• WORK ITEM:
Lines to return, exactly: from the line with "def stTable : List" to the line with "cond (R34). -/" in the entries below, both included.

Stored items
################

-- ==== Sys2Proof/Decode.lean ====
section
/-! DEFINITION. The decoder and the encoder (02_encoding.md). An instruction word has its length bits, the convoy
bit and the major opcode in bits [7:0]; the formats of R27 differ in the layout of bits [31:8]. The
decoder splits a word into those fields once, picks the constructor from the tables of R34, R37 and R41, and
then holds the instruction against the rules of R35. -/

namespace Sys2Proof

-- Lean's compiler numbers at most 244 constructors and `Instr` has one for each row of the table, so what builds
-- an `Instr` has no compiled code; the kernel evaluates it all the same.
noncomputable section

/-- Why bytes are no instruction: each is an illegal encoding of R35, but `truncated`, which says
that fewer bytes were given than the length of R24 asks for. -/
inductive DecodeError where
  /-- The bytes end before the instruction does. -/
  | truncated
  /-- A major of 29-31. -/
  | reservedMajor
  /-- A function code that R34 does not assign. -/
  | reservedFunction
  /-- C = 1 in a scalar-domain major (R29). -/
  | convoyBit
  /-- A wide form that R37 does not give. -/
  | notWide
  /-- A compact op value that R41 reserves. -/
  | reservedCompact
  /-- A field rule of R35: `Instr.wf` fails. -/
  | badField
  deriving DecidableEq, Repr

/-- The bytes of an instruction as words of R24. -/
inductive Code where
  | half (h : BitVec 16)
  | word (w : BitVec 32)
  | wide (w0 w1 : BitVec 32)
  deriving DecidableEq, Repr

/-! Function codes, in the order in which R34 lists them. -/

/-- SOP, f9[5:0] = 0-24 (R34). -/
def sopInt : List (OpR → Instr) :=
  [.add, .sub, .and, .or, .xor, .andn, .sll, .srl, .sra, .slt, .sltu, .min, .max, .minu, .maxu,
   .mul, .mulh, .mulhu, .div, .divu, .rem, .remu, .clz, .ctz, .popc]

/-- SOP, f9[5:0] = 25-37 (R34). -/
def sopFloat : List (OpF → Instr) :=
  [.fadd, .fsub, .fmul, .fdiv, .fmin, .fmax, .feq, .flt, .fle, .fsqrt, .fcvti, .fcvtf, .fcvtw]

/-- SIMM, f3 = 0-5 (R34). -/
def simmLow : List (OpI → Instr) :=
  [.addi, .andi, .ori, .xori, .slti, .sltiu]

/-- SIMM, f3 = 6: imm[7:6] (R34). -/
def simmShift : List (OpSh → Instr) :=
  [.slli, .srli, .srai]

/-- Wide SIMM, f3 = 0-5 (R37). -/
def simmLowWide : List (OpIW → Instr) :=
  [.addiWide, .andiWide, .oriWide, .xoriWide, .sltiWide, .sltiuWide]

/-- LD, f3 (R34). -/
def ldTable : List (OpI → Instr) :=
  [.lb, .lh, .lw, .ld, .lbu, .lhu, .lwu]

/-- Wide LD (R37). -/
def ldTableWide : List (OpIW → Instr) :=
  [.lbWide, .lhWide, .lwWide, .ldWide, .lbuWide, .lhuWide, .lwuWide]

/-- ST, f3 (R34). -/
def stTable : List (OpI → Instr) :=
  [.sb, .sh, .sw, .sd]

/-- Wide ST (R37). -/
def stTableWide : List (OpIW → Instr) :=
  [.sbWide, .shWide, .swWide, .sdWide]

/-- AMO, f9[3:0] (R34). -/
def amoTable : List (OpAmo → Instr) :=
  [.ldaq, .strl, .amoadd, .amoswap, .amoand, .amoor, .amomin, .amomax, .amocas, .amobinc, .fence,
   .waita]

/-- BRX, cond (R34). -/
def brxTable : List (OpB → Instr) :=
  [.beqz, .bnez, .bltz, .bgez, .bgtz, .blez, .bdnz]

################

• OUTPUT OF THE EXERCISE:
def stTable : List (OpI → Instr) :=
  [.sb, .sh, .sw, .sd]

/-- Wide ST (R37). -/
def stTableWide : List (OpIW → Instr) :=
  [.sbWide, .shWide, .swWide, .sdWide]

/-- AMO, f9[3:0] (R34). -/
def amoTable : List (OpAmo → Instr) :=
  [.ldaq, .strl, .amoadd, .amoswap, .amoand, .amoor, .amomin, .amomax, .amocas, .amobinc, .fence,
   .waita]

/-- BRX, cond (R34). -/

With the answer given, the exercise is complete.